**About this task:** Report all lines in the records that hold the string "holds".

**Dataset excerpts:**
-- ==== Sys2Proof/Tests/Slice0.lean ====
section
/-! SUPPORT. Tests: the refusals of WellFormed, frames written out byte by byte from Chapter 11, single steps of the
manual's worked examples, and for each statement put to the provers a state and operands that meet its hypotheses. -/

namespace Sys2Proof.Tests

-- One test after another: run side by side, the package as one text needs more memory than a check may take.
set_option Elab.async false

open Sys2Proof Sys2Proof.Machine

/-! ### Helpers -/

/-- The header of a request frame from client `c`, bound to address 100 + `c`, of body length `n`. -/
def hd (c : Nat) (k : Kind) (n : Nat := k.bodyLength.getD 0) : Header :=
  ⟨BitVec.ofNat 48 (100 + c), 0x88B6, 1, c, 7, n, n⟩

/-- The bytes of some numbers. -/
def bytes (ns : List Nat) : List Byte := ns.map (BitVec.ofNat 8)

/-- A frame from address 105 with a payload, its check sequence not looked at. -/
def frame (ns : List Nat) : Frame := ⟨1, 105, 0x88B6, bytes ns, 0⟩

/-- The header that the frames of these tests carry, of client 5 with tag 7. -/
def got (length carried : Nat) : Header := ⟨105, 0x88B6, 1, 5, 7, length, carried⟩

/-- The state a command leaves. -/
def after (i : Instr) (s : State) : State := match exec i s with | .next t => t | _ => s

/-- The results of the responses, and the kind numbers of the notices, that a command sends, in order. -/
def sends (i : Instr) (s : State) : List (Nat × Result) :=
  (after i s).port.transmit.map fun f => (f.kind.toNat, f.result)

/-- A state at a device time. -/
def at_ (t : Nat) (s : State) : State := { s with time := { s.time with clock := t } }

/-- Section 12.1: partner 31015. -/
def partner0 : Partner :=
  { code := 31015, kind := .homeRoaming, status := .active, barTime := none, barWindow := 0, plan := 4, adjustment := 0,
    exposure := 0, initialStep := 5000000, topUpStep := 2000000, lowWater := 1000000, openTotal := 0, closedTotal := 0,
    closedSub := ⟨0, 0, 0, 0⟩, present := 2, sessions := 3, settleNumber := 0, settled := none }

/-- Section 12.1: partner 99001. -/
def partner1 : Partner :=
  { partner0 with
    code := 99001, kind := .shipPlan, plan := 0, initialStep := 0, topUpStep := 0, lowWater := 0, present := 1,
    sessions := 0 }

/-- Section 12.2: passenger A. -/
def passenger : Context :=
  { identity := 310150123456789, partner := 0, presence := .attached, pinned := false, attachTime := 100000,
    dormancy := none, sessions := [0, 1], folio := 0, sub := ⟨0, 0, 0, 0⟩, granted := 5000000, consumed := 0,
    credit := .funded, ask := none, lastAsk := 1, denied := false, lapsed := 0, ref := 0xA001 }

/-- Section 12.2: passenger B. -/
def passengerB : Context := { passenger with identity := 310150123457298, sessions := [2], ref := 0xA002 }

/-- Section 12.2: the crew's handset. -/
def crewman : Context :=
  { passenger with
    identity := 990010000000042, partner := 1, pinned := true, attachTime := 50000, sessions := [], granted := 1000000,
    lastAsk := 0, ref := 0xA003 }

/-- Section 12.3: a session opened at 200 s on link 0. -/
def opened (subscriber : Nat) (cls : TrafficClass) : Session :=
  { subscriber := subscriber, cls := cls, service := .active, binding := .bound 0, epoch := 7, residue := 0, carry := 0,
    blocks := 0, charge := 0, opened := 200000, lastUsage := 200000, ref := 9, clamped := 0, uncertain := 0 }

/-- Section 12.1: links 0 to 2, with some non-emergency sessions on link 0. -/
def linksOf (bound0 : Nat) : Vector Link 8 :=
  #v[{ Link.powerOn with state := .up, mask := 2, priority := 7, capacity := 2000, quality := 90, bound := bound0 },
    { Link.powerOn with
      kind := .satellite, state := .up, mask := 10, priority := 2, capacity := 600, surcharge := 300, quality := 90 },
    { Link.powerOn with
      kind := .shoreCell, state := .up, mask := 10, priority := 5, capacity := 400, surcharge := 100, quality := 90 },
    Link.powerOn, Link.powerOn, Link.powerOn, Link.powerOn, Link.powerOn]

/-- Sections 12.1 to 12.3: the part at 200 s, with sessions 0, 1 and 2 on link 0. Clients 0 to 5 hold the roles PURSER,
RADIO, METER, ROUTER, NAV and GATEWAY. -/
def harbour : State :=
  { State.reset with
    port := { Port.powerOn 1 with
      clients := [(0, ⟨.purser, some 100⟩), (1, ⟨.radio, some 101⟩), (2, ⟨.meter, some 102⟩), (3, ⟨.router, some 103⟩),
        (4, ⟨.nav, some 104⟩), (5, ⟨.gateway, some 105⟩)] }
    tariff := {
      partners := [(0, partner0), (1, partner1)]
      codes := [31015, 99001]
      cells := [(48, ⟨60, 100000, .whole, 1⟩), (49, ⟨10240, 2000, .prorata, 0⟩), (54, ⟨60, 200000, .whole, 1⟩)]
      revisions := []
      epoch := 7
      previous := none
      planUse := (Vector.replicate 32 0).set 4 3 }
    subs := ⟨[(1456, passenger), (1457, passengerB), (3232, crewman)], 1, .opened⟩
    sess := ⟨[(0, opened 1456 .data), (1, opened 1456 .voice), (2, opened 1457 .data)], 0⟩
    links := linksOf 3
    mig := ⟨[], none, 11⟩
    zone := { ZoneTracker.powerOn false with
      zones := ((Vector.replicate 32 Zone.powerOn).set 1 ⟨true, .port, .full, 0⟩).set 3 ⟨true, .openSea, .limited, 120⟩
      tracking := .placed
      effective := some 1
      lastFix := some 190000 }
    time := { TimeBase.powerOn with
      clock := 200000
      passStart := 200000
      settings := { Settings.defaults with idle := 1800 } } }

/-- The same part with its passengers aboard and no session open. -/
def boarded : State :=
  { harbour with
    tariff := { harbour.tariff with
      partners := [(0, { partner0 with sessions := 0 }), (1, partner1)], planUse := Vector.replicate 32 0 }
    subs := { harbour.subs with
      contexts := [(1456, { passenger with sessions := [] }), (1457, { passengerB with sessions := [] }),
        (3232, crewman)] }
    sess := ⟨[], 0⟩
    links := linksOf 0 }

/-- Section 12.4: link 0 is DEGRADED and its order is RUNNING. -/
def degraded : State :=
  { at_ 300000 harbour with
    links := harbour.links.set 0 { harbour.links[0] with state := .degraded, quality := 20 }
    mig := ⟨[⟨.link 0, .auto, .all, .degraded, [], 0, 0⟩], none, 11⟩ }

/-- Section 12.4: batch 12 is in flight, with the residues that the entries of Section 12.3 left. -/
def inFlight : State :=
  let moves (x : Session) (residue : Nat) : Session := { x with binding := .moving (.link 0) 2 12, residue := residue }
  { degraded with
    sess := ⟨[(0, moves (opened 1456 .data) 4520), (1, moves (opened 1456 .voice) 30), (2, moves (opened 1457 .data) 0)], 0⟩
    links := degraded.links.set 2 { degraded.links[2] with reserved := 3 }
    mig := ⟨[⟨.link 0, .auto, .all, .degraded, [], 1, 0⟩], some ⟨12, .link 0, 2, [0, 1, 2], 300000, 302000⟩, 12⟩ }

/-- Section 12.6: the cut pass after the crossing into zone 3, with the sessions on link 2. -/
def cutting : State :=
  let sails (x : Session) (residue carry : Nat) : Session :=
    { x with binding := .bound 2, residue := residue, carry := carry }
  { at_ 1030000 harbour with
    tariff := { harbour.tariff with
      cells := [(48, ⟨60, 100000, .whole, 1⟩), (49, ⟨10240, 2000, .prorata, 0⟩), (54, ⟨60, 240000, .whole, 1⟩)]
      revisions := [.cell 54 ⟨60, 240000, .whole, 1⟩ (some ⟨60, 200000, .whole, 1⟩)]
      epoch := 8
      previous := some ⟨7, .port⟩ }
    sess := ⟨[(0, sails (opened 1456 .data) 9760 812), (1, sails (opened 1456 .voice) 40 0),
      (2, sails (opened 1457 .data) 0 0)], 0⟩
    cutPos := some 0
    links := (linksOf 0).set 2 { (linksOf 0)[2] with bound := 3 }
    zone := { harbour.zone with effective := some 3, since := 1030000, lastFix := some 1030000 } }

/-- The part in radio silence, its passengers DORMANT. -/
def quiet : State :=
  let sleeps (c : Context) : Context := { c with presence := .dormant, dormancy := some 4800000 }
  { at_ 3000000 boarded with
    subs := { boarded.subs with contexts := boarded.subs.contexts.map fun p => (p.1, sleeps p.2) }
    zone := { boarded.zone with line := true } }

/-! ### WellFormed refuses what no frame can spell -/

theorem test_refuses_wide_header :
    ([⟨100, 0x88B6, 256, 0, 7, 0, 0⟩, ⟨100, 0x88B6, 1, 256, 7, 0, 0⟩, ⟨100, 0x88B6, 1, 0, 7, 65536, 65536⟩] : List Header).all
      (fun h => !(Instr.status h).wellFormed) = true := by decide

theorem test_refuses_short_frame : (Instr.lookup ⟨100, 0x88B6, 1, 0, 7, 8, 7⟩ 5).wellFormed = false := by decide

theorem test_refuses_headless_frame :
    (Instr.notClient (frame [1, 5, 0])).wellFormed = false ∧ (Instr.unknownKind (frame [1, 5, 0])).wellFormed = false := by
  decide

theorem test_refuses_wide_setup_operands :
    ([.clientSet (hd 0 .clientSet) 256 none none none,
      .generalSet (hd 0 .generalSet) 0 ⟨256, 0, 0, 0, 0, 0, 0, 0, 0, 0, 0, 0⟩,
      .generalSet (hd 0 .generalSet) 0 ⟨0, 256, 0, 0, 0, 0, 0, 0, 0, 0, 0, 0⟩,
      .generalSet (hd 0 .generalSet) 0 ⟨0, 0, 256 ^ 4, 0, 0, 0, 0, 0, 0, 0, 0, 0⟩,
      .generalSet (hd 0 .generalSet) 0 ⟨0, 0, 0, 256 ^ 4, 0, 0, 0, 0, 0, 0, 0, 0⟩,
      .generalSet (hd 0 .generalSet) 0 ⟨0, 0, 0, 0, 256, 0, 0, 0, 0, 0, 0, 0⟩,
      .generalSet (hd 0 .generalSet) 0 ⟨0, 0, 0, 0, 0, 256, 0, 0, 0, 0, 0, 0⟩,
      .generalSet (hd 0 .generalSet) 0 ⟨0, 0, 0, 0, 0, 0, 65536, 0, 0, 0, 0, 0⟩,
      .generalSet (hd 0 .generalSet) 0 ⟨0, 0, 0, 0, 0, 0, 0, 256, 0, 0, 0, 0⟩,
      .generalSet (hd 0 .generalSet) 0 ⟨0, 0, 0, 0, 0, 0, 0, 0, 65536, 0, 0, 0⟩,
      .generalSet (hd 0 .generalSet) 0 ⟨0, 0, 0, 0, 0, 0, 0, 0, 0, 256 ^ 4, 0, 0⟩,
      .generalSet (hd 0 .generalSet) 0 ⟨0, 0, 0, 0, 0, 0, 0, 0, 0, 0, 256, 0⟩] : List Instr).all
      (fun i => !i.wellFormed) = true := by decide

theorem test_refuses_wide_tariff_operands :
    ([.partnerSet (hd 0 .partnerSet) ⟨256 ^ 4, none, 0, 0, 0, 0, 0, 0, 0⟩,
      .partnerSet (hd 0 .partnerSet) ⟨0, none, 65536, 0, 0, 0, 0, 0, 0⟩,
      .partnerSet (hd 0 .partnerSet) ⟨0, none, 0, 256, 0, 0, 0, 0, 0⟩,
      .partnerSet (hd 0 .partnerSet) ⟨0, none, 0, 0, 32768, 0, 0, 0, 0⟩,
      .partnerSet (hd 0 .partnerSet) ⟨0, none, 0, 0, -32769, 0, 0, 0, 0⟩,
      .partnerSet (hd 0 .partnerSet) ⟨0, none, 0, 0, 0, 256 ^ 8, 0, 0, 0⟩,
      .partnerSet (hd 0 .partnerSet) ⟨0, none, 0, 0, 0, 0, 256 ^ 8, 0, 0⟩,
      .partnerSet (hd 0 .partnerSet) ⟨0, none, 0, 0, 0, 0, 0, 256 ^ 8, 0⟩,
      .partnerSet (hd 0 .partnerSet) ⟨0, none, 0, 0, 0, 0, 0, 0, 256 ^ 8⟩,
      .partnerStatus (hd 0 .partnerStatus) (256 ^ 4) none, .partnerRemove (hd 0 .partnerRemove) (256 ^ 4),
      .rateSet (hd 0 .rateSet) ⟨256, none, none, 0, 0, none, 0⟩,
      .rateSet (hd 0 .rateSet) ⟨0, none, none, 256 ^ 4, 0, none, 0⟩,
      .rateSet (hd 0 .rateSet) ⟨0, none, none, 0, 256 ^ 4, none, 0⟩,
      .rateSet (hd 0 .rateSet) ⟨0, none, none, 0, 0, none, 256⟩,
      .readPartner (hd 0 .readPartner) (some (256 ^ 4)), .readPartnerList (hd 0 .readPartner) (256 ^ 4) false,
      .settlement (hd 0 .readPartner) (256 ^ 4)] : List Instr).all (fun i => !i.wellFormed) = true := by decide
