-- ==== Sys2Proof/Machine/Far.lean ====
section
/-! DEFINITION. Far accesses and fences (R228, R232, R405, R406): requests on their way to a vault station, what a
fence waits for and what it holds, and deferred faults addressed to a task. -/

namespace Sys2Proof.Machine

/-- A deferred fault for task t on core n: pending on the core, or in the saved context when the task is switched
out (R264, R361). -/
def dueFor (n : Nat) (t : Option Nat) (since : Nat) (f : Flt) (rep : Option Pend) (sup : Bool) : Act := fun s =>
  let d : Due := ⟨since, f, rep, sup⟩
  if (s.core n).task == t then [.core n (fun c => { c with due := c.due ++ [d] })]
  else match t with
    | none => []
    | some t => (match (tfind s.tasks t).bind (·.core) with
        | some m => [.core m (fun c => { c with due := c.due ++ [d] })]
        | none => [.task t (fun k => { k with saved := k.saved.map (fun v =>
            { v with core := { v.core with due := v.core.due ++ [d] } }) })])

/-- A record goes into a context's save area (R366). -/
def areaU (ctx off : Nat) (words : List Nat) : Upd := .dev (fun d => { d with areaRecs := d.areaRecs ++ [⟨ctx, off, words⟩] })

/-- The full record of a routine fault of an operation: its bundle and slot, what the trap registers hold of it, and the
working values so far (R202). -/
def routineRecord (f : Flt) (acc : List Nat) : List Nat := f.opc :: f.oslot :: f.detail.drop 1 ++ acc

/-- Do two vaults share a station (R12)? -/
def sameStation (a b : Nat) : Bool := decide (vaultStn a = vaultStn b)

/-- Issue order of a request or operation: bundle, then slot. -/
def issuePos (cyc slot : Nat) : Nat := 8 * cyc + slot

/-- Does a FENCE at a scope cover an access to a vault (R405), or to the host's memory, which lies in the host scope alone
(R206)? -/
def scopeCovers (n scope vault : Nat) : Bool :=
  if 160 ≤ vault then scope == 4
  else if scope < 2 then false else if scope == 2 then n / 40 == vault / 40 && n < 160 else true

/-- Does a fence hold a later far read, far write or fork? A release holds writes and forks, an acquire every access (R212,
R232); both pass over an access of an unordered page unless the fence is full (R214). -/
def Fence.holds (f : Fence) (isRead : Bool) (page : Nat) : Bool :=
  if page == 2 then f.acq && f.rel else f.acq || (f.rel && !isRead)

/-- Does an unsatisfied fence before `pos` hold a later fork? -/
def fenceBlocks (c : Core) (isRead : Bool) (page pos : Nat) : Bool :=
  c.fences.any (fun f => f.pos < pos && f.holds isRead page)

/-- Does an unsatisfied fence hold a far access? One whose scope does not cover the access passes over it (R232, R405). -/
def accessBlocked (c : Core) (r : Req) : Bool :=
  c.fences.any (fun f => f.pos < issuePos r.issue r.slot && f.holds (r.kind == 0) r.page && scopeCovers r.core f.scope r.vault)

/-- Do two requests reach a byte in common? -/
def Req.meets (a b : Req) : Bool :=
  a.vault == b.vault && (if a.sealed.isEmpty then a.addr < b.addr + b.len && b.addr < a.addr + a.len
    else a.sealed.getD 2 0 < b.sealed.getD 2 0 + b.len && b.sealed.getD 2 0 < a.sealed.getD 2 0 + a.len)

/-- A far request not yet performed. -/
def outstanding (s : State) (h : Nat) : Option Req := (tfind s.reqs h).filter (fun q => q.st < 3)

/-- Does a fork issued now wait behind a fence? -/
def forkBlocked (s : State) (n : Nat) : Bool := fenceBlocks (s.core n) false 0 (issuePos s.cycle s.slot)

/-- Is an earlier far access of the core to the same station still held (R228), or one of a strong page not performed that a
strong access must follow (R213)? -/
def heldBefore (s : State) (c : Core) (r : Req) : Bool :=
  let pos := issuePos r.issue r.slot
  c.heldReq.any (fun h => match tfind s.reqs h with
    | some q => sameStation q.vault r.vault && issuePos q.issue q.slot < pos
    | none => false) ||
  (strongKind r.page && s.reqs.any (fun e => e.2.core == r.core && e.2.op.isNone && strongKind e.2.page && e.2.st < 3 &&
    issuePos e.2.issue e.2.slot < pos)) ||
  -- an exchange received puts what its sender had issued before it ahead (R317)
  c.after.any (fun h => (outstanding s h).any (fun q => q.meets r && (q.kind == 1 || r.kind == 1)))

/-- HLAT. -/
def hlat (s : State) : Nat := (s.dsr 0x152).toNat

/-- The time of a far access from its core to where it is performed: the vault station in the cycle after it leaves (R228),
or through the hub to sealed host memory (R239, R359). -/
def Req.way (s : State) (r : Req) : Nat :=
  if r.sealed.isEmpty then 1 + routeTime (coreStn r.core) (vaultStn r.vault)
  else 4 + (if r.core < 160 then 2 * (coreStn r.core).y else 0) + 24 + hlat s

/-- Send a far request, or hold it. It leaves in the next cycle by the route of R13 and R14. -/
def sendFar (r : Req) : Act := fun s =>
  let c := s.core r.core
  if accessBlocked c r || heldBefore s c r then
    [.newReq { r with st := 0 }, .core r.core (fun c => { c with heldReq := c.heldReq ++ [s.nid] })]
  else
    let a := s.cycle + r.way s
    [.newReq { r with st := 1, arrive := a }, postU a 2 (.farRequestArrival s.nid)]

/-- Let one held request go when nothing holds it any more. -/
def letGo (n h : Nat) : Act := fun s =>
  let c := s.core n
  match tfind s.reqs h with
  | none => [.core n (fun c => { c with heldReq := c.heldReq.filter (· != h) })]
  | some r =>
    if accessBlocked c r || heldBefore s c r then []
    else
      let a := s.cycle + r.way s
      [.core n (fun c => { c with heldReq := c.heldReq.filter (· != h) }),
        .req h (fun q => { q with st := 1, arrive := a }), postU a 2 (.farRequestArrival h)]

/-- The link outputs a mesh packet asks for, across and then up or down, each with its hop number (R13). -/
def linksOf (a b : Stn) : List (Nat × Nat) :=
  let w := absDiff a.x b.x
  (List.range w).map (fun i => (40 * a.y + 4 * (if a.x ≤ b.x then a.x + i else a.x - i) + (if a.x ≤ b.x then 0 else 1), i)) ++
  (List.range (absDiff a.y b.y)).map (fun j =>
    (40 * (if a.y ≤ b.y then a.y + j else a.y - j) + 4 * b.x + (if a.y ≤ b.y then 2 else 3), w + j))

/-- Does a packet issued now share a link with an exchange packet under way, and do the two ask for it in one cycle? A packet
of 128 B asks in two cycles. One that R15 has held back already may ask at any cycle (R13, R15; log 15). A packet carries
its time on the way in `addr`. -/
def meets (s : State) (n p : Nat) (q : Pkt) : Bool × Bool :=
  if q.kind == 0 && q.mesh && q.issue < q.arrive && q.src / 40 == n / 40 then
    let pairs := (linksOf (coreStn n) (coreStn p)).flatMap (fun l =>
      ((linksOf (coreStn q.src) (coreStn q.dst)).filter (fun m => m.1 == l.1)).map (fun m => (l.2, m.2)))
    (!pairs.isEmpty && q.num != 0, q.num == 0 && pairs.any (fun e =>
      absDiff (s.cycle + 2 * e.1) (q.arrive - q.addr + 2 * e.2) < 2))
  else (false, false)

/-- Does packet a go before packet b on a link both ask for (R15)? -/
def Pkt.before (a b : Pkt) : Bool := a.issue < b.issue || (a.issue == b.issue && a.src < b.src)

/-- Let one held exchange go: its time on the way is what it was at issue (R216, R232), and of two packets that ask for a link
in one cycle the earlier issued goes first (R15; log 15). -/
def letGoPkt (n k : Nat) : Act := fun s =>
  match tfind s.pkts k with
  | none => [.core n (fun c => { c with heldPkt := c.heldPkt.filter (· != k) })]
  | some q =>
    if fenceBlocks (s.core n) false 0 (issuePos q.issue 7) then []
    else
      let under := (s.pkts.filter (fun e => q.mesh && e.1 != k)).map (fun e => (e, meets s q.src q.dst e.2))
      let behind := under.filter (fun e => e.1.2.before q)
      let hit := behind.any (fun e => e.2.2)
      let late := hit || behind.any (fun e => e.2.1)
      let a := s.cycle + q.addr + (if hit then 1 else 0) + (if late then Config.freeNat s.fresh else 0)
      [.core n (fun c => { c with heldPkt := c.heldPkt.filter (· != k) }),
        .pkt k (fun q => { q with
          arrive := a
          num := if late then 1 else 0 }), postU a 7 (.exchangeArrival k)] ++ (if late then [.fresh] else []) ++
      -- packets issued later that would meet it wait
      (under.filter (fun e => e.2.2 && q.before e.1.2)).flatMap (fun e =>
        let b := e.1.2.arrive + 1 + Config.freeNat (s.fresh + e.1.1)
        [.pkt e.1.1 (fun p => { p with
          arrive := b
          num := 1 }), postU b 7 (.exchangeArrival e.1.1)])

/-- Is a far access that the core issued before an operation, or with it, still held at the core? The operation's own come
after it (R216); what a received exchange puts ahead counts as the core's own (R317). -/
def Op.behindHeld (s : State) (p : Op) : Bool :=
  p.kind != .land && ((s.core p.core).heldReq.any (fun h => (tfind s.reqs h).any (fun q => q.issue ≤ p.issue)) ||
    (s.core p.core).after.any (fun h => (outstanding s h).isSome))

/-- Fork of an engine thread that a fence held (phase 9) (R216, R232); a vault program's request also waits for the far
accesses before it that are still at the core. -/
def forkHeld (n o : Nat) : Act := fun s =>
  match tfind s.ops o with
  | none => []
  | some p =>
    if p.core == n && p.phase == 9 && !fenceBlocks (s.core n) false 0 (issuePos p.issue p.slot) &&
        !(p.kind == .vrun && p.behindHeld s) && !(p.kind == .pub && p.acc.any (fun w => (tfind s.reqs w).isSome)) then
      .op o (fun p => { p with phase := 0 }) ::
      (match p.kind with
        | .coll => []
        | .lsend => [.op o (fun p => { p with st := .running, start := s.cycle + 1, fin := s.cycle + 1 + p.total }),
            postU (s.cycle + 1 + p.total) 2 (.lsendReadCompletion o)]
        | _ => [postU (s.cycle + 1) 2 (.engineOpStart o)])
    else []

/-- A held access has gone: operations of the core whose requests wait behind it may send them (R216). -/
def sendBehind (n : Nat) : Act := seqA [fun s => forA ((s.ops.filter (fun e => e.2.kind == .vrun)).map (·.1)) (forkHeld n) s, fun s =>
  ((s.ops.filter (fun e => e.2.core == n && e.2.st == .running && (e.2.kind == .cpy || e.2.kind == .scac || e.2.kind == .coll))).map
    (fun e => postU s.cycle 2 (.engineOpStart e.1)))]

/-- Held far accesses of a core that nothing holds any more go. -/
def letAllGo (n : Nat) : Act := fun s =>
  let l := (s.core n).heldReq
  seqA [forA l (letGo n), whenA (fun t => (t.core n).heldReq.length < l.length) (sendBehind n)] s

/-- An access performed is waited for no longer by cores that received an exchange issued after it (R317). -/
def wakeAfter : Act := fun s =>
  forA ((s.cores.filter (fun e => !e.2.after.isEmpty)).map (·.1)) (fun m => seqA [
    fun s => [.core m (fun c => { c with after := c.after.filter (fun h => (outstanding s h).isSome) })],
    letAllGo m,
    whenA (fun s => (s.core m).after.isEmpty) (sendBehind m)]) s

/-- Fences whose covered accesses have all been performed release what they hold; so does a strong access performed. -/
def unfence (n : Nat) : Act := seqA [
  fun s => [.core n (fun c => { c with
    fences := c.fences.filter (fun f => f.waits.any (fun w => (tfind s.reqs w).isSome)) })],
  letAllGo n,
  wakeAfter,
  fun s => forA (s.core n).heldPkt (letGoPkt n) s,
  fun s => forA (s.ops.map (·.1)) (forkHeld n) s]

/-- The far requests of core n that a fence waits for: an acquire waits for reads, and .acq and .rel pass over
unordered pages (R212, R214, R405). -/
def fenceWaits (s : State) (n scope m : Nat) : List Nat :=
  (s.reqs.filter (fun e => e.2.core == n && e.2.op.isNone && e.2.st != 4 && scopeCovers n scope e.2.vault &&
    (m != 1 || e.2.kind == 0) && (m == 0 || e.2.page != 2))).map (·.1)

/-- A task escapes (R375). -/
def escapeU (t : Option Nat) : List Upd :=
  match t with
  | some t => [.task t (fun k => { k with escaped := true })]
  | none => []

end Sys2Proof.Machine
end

**Solution to the problem:**
fence waits for and what it holds, and deferred faults addressed to a task. -/
/-- Does a fence hold a later far read, far write or fork? A release holds writes and forks, an acquire every access (R212,
def Fence.holds (f : Fence) (isRead : Bool) (page : Nat) : Bool :=
  c.fences.any (fun f => f.pos < pos && f.holds isRead page)
  c.fences.any (fun f => f.pos < issuePos r.issue r.slot && f.holds (r.kind == 0) r.page && scopeCovers r.core f.scope r.vault)
/-- Let one held request go when nothing holds it any more. -/
/-- Held far accesses of a core that nothing holds any more go. -/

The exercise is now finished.